> [Action item]:
Lines before the one containing "(s.fenced (.core c.toNat) = true" are left out; return that line and every line after it exactly, through the end of the data below.

> [Information provided]:
-- ==== Sys2Proof/Machine/Dispatch.lean ====
section
/-! DEFINITION. The dispatch of the commands to their meanings: one arm per row of spec/opcode_table.json. -/

namespace Sys2Proof.Machine
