/-- From R12, R261, R263, R277, R281 to R285: packets arrive into the stage from an uplink, from a tree's bursts and from the rings, in RUN and
BIVOUAC alone; the oldest waiting one of its place takes a thread of the core with the most free ones; image words are staged in the image store
and in every core in service; cores are queried, repaired and, on a standby, tested.
Where a clause meets a point that the spec leaves to inference it states the model's choice: log entry 30. -/
def Obligations.PacketsEnterAndCoresServe : Prop :=
  ∀ (s : State) (r : Requester), s.Powered → s.blkDown 4 = false →
    (∀ (src : Fin 99) (k : Arrival), 64 ≤ src.val → src.val < 96 → s.ulUp (src.val - 64) = true → s.live = true →
      s.isStandby = false → k.bytes ≠ [] → k.bytes.length ≤ 16383 → s.blkDown 7 = false →
      (s.arrFloor ≤ s.freeCells → ∃ t w, exec (.packetArrival src k) s = .next t ∧ t.pc.work = s.pc.work ++ [w]
        ∧ w.pkt.bytes = k.bytes ∧ w.pkt.pid = s.pc.pids ∧ w.place = src.val ∧ w.run = none ∧ w.verdict = none
        ∧ t.pc.pids = s.pc.pids + 1) ∧
      (s.freeCells < s.arrFloor → ∃ t, exec (.packetArrival src k) s = .next t ∧ t.pc = s.pc ∧ t.qs = s.qs)) ∧
    (∀ (src : Fin 99) (k : Arrival), s.live = true → s.blkDown 7 = false → s.arrFloor ≤ s.freeCells →
      (∀ d rest, src.val < 64 → (s.rx src).deliv = d :: rest → d.bytes ≠ [] → d.bytes.length ≤ 16383 →
        ∃ t w, exec (.packetArrival src k) s = .next t ∧ t.pc.work = s.pc.work ++ [w] ∧ w.pkt.bytes = d.bytes
          ∧ w.pkt.term = d.term ∧ w.pkt.xgem = d.xgem ∧ w.pkt.bound = some (s.ctx d.term).tenant ∧ w.pkt.src = src.val
          ∧ (t.rx src).deliv = rest) ∧
      (∀ j rest, src.val = 98 → s.hd.inject = j :: rest → j.bytes ≠ [] → j.bytes.length ≤ 16383 →
        ∃ t w, exec (.packetArrival src k) s = .next t ∧ t.pc.work = s.pc.work ++ [w] ∧ w.pkt.bytes = j.bytes
          ∧ w.pkt.bound = s.ringTenant j.ring ∧ w.pkt.src = 98 ∧ t.hd.inject = rest)) ∧
    (s.live = false → ∀ (src : Fin 99) (k : Arrival), exec (.packetArrival src k) s = .next s) ∧
    (∀ pid c w e, s.work pid = some w → s.pc.work.find? (fun v => v.place == w.place && v.waits) = some w → s.pickCore = some c →
      s.cellsWait w.pkt.cells = false → w.begun = false → s.pc.cur.entries.get 0 w.pkt.src = e →
      (s.entryAddr (s.gen .parse).cur e ≠ 0 → ∃ t k x, exec (.passDispatch pid) s = .next t ∧ t.work pid = some k
        ∧ k.run = some x ∧ k.pkt.pgen = (s.gen .parse).cur ∧ k.pkt.rgen = (s.gen .rules).cur ∧ k.pkt.entered = s.ns
        ∧ x.core = c ∧ x.pc = s.entryAddr (s.gen .parse).cur e ∧ x.cur = 0 ∧ x.count = 0 ∧ x.regs.length = 32
        ∧ x.rN 1 = w.pkt.src ∧ x.rN 2 = w.pkt.bytes.length) ∧
      (s.entryAddr (s.gen .parse).cur e = 0 → ∃ t k, exec (.passDispatch pid) s = .next t ∧ t.work pid = some k
        ∧ k.run = none ∧ k.verdict = some (.exc 2 0 0))) ∧
    (∀ pid c w e, s.work pid = some w → s.pc.work.find? (fun v => v.place == w.place && v.waits) = some w → s.pickCore = some c →
      s.cellsWait w.pkt.cells = false → w.begun = true → w.entry = some e →
      (s.entryAddr w.pkt.pgen e ≠ 0 → ∃ t k x, exec (.passDispatch pid) s = .next t ∧ t.work pid = some k ∧ k.run = some x
        ∧ k.pkt = w.pkt ∧ k.origin = w.origin ∧ k.passNo = w.passNo ∧ x.core = c ∧ x.pc = s.entryAddr w.pkt.pgen e ∧ x.cur = 0
        ∧ x.count = 0 ∧ x.regs.length = 32 ∧ ∀ i, i < 8 → x.rN (8 + i) = w.carry.getD i 0) ∧
      (s.entryAddr w.pkt.pgen e = 0 → ∃ t k, exec (.passDispatch pid) s = .next t ∧ t.work pid = some k
        ∧ k.run = none ∧ k.verdict = some (.exc 2 0 0))) ∧
    (∀ pid, s.pickCore = none → exec (.passDispatch pid) s = .next s) ∧
    (∀ v : Word, s.Owner r → (s.gen .parse).ret ≠ none → exec (.pcProgDataHiWrite r v) s = .next (s.wr F.PC_PROG_STATUS_stage_err 1)) ∧
    (∀ (v : Word) (a : Nat), s.Owner r → (s.gen .parse).ret = none → s.rd F.PC_PROG_ADDR_addr = a →
      ∃ t, exec (.pcProgDataHiWrite r v) s = .next t
        ∧ t.parseWord (!s.pc.cur.bank) a = v.toNat % 16 * 2 ^ 32 + s.rd F.PC_PROG_DATA_LO_word_lo
        ∧ (∀ b, t.parseWord s.pc.cur.bank b = s.parseWord s.pc.cur.bank b) ∧ (t.gen .parse).staged = true
        ∧ (∀ c, c < 128 → s.coreOut c = false → t.coreWord c (!s.pc.cur.bank) a = t.parseWord (!s.pc.cur.bank) a)
        ∧ (∀ c, c < 128 → s.coreOut c = true → t.coreWord c (!s.pc.cur.bank) a = s.coreWord c (!s.pc.cur.bank) a)) ∧
    (∀ c : BitVec 7, s.Owner r → s.on F.PC_CORE_STATUS_busy = false →
      (∃ t, exec (.coreQuery r c) s = .next t ∧ t = { s with rf := t.rf } ∧ t.rd F.PC_CORE_STATUS_core = c.toNat
        ∧ t.rd F.PC_CORE_STATUS_result = 0 ∧ t.rd F.PC_CORE_STATUS_fenced = b2n (s.fenced (.core c.toNat))) ∧
      (s.fenced (.core c.toNat) = true → ∃ t, exec (.coreRepair r c) s = .next t ∧ t.pc = { s.pc with repair := some c.toNat }
        ∧ t.rd F.PC_CORE_STATUS_busy = 1 ∧ (t.tally (.core c.toNat)).total = 0) ∧
      (s.fenced (.core c.toNat) = false → ∃ t, exec (.coreRepair r c) s = .next t ∧ t = { s with rf := t.rf }
        ∧ t.rd F.PC_CORE_STATUS_result = 2)) ∧
    (∀ c, c < 128 → s.pc.repair = some c → (∃ t, exec (.coreRepairDone true) s = .next t ∧ t.fenced (.core c) = false
        ∧ t.pc.repair = none ∧ t.rd F.PC_CORE_STATUS_result = 0 ∧ t.rd F.PC_CORE_STATUS_busy = 0) ∧
      (∃ t, exec (.coreRepairDone false) s = .next t ∧ t.fenced (.core c) = s.fenced (.core c)
        ∧ t.rd F.PC_CORE_STATUS_result = 4)) ∧
    (∀ (c : BitVec 7) (ok : Bool), s.isStandby = true → s.pc.testing = c.toNat →
      (ok = true ∨ s.domDown (coreDomain c.toNat) = true → exec (.parseSelfTestPass c ok) s
        = .next { s with pc := { s.pc with testing := (c.toNat + 1) % 128 } }) ∧
      (ok = false → s.domDown (coreDomain c.toNat) = false → ∃ t, exec (.parseSelfTestPass c ok) s = .next t
        ∧ t.pc.testing = (c.toNat + 1) % 128 ∧ t.pr.testFailAt = some s.ts.run
        ∧ (s.fenced (.core c.toNat) = false → (t.tally (.core c.toNat)).total = ((s.tally (.core c.toNat)).hit).total)))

> [Solution for this exercise]:
      (s.fenced (.core c.toNat) = true → ∃ t, exec (.coreRepair r c) s = .next t ∧ t.pc = { s.pc with repair := some c.toNat }
        ∧ t.rd F.PC_CORE_STATUS_busy = 1 ∧ (t.tally (.core c.toNat)).total = 0) ∧
      (s.fenced (.core c.toNat) = false → ∃ t, exec (.coreRepair r c) s = .next t ∧ t = { s with rf := t.rf }
        ∧ t.rd F.PC_CORE_STATUS_result = 2)) ∧
    (∀ c, c < 128 → s.pc.repair = some c → (∃ t, exec (.coreRepairDone true) s = .next t ∧ t.fenced (.core c) = false
        ∧ t.pc.repair = none ∧ t.rd F.PC_CORE_STATUS_result = 0 ∧ t.rd F.PC_CORE_STATUS_busy = 0) ∧
      (∃ t, exec (.coreRepairDone false) s = .next t ∧ t.fenced (.core c) = s.fenced (.core c)
        ∧ t.rd F.PC_CORE_STATUS_result = 4)) ∧
    (∀ (c : BitVec 7) (ok : Bool), s.isStandby = true → s.pc.testing = c.toNat →
      (ok = true ∨ s.domDown (coreDomain c.toNat) = true → exec (.parseSelfTestPass c ok) s
        = .next { s with pc := { s.pc with testing := (c.toNat + 1) % 128 } }) ∧
      (ok = false → s.domDown (coreDomain c.toNat) = false → ∃ t, exec (.parseSelfTestPass c ok) s = .next t
        ∧ t.pc.testing = (c.toNat + 1) % 128 ∧ t.pr.testFailAt = some s.ts.run
        ∧ (s.fenced (.core c.toNat) = false → (t.tally (.core c.toNat)).total = ((s.tally (.core c.toNat)).hit).total)))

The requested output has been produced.